A naive user of RSA has announced the public key $n = 2903239, e = 5$. Eve has worked out that $n = 1237×2347$. Verify that the public key is valid and explain why the private key is $d = 2319725$. [Calculators are not required.]
This question comes from a mock exam that I am trying to solve for tomorrow.
I attach my working out:
$n = p\;q = (1237)(2347) = 2903239$
$\varphi(n) = (1237-1)(2347-1) = 1236(2346) = 2899656$
$d\;e \bmod \varphi(n) = 1$
$e = 5$
$5\;d \bmod 2899656 = 1$
Applying the Euclidean algorithm:
$5\;x + 2899656\;y = 1$
$2899656 = 5(579931)+1$
- The public key part: $(e,n) = (5, 2903239)$
- The private key part: $(d,n) = (2319725,1)$
I do not understand how the private key is calculated, nor how to do this with a calculator. Any help would be welcome.
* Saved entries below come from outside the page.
-- ==== Sys2Proof/Laws/State.lean ====
section
/-! SUPPORT. What the updates of State and of Team leave as it was: one lemma for each field and update, and read over
write of the tables. -/

namespace Sys2Proof.Machine

/-! ### State.putTeam -/

@[simp] theorem State.putTeam_agenda (s : State) (u : Nat) (t : Team) : (s.putTeam u t).agenda = s.agenda := rfl
@[simp] theorem State.putTeam_tick (s : State) (u : Nat) (t : Team) : (s.putTeam u t).tick = s.tick := rfl
@[simp] theorem State.putTeam_fresh (s : State) (u : Nat) (t : Team) : (s.putTeam u t).fresh = s.fresh := rfl
@[simp] theorem State.putTeam_cur (s : State) (u : Nat) (t : Team) : (s.putTeam u t).cur = s.cur := rfl
@[simp] theorem State.putTeam_curStream (s : State) (u : Nat) (t : Team) : (s.putTeam u t).curStream = s.curStream := rfl
@[simp] theorem State.putTeam_nextUid (s : State) (u : Nat) (t : Team) : (s.putTeam u t).nextUid = s.nextUid := rfl
@[simp] theorem State.putTeam_ns (s : State) (u : Nat) (t : Team) : (s.putTeam u t).ns = s.ns := rfl
@[simp] theorem State.putTeam_wgs (s : State) (u : Nat) (t : Team) : (s.putTeam u t).wgs = s.wgs := rfl
@[simp] theorem State.putTeam_launches (s : State) (u : Nat) (t : Team) : (s.putTeam u t).launches = s.launches := rfl
@[simp] theorem State.putTeam_graphs (s : State) (u : Nat) (t : Team) : (s.putTeam u t).graphs = s.graphs := rfl
@[simp] theorem State.putTeam_queues (s : State) (u : Nat) (t : Team) : (s.putTeam u t).queues = s.queues := rfl
@[simp] theorem State.putTeam_copies (s : State) (u : Nat) (t : Team) : (s.putTeam u t).copies = s.copies := rfl
@[simp] theorem State.putTeam_streams (s : State) (u : Nat) (t : Team) : (s.putTeam u t).streams = s.streams := rfl
@[simp] theorem State.putTeam_hbm (s : State) (u : Nat) (t : Team) : (s.putTeam u t).hbm = s.hbm := rfl
@[simp] theorem State.putTeam_caddies (s : State) (u : Nat) (t : Team) : (s.putTeam u t).caddies = s.caddies := rfl
@[simp] theorem State.putTeam_treeAlt (s : State) (u : Nat) (t : Team) : (s.putTeam u t).treeAlt = s.treeAlt := rfl
@[simp] theorem State.putTeam_openTiles (s : State) (u : Nat) (t : Team) : (s.putTeam u t).openTiles = s.openTiles := rfl
@[simp] theorem State.putTeam_flight (s : State) (u : Nat) (t : Team) : (s.putTeam u t).flight = s.flight := rfl
@[simp] theorem State.putTeam_keyValid (s : State) (u : Nat) (t : Team) : (s.putTeam u t).keyValid = s.keyValid := rfl
@[simp] theorem State.putTeam_keyVal (s : State) (u : Nat) (t : Team) : (s.putTeam u t).keyVal = s.keyVal := rfl
@[simp] theorem State.putTeam_host (s : State) (u : Nat) (t : Team) : (s.putTeam u t).host = s.host := rfl
@[simp] theorem State.putTeam_scratch (s : State) (u : Nat) (t : Team) : (s.putTeam u t).scratch = s.scratch := rfl
@[simp] theorem State.putTeam_scratchBad (s : State) (u : Nat) (t : Team) : (s.putTeam u t).scratchBad = s.scratchBad := rfl
@[simp] theorem State.putTeam_dev (s : State) (u : Nat) (t : Team) : (s.putTeam u t).dev = s.dev := rfl
@[simp] theorem State.putTeam_tlb1 (s : State) (u : Nat) (t : Team) : (s.putTeam u t).tlb1 = s.tlb1 := rfl
@[simp] theorem State.putTeam_tlb2 (s : State) (u : Nat) (t : Team) : (s.putTeam u t).tlb2 = s.tlb2 := rfl
@[simp] theorem State.putTeam_loopBuf (s : State) (u : Nat) (t : Team) : (s.putTeam u t).loopBuf = s.loopBuf := rfl
@[simp] theorem State.putTeam_wake (s : State) (u : Nat) (t : Team) : (s.putTeam u t).wake = s.wake := rfl
@[simp] theorem State.putTeam_reqs (s : State) (u : Nat) (t : Team) : (s.putTeam u t).reqs = s.reqs := rfl
@[simp] theorem State.putTeam_foldOrder (s : State) (u : Nat) (t : Team) : (s.putTeam u t).foldOrder = s.foldOrder := rfl
@[simp] theorem State.putTeam_roomBack (s : State) (u : Nat) (t : Team) : (s.putTeam u t).roomBack = s.roomBack := rfl
@[simp] theorem State.putTeam_parts (s : State) (u : Nat) (t : Team) : (s.putTeam u t).parts = s.parts := rfl
@[simp] theorem State.putTeam_partOp (s : State) (u : Nat) (t : Team) : (s.putTeam u t).partOp = s.partOp := rfl
@[simp] theorem State.putTeam_pool (s : State) (u : Nat) (t : Team) : (s.putTeam u t).pool = s.pool := rfl
@[simp] theorem State.putTeam_tokenAt (s : State) (u : Nat) (t : Team) : (s.putTeam u t).tokenAt = s.tokenAt := rfl
@[simp] theorem State.putTeam_clusters (s : State) (u : Nat) (t : Team) : (s.putTeam u t).clusters = s.clusters := rfl
@[simp] theorem State.putTeam_retImages (s : State) (u : Nat) (t : Team) : (s.putTeam u t).retImages = s.retImages := rfl
@[simp] theorem State.putTeam_th (s : State) (u : Nat) (t : Team) : (s.putTeam u t).th = s.th := rfl
@[simp] theorem State.putTeam_heatStop (s : State) (u : Nat) (t : Team) : (s.putTeam u t).heatStop = s.heatStop := rfl
@[simp] theorem State.putTeam_ptp (s : State) (u : Nat) (t : Team) : (s.putTeam u t).ptp = s.ptp := rfl
@[simp] theorem State.putTeam_ptpTx (s : State) (u : Nat) (t : Team) : (s.putTeam u t).ptpTx = s.ptpTx := rfl
@[simp] theorem State.putTeam_ingDrops (s : State) (u : Nat) (t : Team) : (s.putTeam u t).ingDrops = s.ingDrops := rfl
@[simp] theorem State.putTeam_ingSeq (s : State) (u : Nat) (t : Team) : (s.putTeam u t).ingSeq = s.ingSeq := rfl
@[simp] theorem State.putTeam_link (s : State) (u : Nat) (t : Team) : (s.putTeam u t).link = s.link := rfl
@[simp] theorem State.putTeam_msix (s : State) (u : Nat) (t : Team) : (s.putTeam u t).msix = s.msix := rfl
@[simp] theorem State.putTeam_msixOn (s : State) (u : Nat) (t : Team) : (s.putTeam u t).msixOn = s.msixOn := rfl
@[simp] theorem State.putTeam_msixOpen (s : State) (u : Nat) (t : Team) : (s.putTeam u t).msixOpen = s.msixOpen := rfl
@[simp] theorem State.putTeam_qEvents (s : State) (u : Nat) (t : Team) : (s.putTeam u t).qEvents = s.qEvents := rfl
@[simp] theorem State.putTeam_hdm (s : State) (u : Nat) (t : Team) : (s.putTeam u t).hdm = s.hdm := rfl
@[simp] theorem State.putTeam_cxlRas (s : State) (u : Nat) (t : Team) : (s.putTeam u t).cxlRas = s.cxlRas := rfl
@[simp] theorem State.putTeam_aer (s : State) (u : Nat) (t : Team) : (s.putTeam u t).aer = s.aer := rfl
@[simp] theorem State.putTeam_cxlRead (s : State) (u : Nat) (t : Team) : (s.putTeam u t).cxlRead = s.cxlRead := rfl
@[simp] theorem State.putTeam_barRead (s : State) (u : Nat) (t : Team) : (s.putTeam u t).barRead = s.barRead := rfl
@[simp] theorem State.putTeam_doe (s : State) (u : Nat) (t : Team) : (s.putTeam u t).doe = s.doe := rfl
@[simp] theorem State.putTeam_sealSeq (s : State) (u : Nat) (t : Team) : (s.putTeam u t).sealSeq = s.sealSeq := rfl
@[simp] theorem State.putTeam_sealFwd (s : State) (u : Nat) (t : Team) : (s.putTeam u t).sealFwd = s.sealFwd := rfl
@[simp] theorem State.putTeam_fwRoot (s : State) (u : Nat) (t : Team) : (s.putTeam u t).fwRoot = s.fwRoot := rfl
@[simp] theorem State.putTeam_agentEntry (s : State) (u : Nat) (t : Team) : (s.putTeam u t).agentEntry = s.agentEntry := rfl
@[simp] theorem State.putTeam_fwVersion (s : State) (u : Nat) (t : Team) : (s.putTeam u t).fwVersion = s.fwVersion := rfl
@[simp] theorem State.putTeam_fwDigest (s : State) (u : Nat) (t : Team) : (s.putTeam u t).fwDigest = s.fwDigest := rfl
@[simp] theorem State.putTeam_mbox (s : State) (u : Nat) (t : Team) : (s.putTeam u t).mbox = s.mbox := rfl
@[simp] theorem State.putTeam_boot (s : State) (u : Nat) (t : Team) : (s.putTeam u t).boot = s.boot := rfl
EDIT: $$\varphi (n) = (1237-1)(2347-1)= 2899656 \neq 2903239$$
de mod (phi(n)) = 1
5d mod 2903239 = 1
5x + 2903239y = 1
2903239 = 5(580647)+4
5 = 4(1) + 1
1 = 5 - 4(1)
1 = 5 - (2903239 - 5(580647)
1 = 5 - 2903239 + 5(580647)
1 = 5(580648) - 1(2903239)
I am still unsure of how to obtain the private key value from this.
2903239 - 5860648 = 2322591
This value is not the same as the desired value of d, d = 2319725.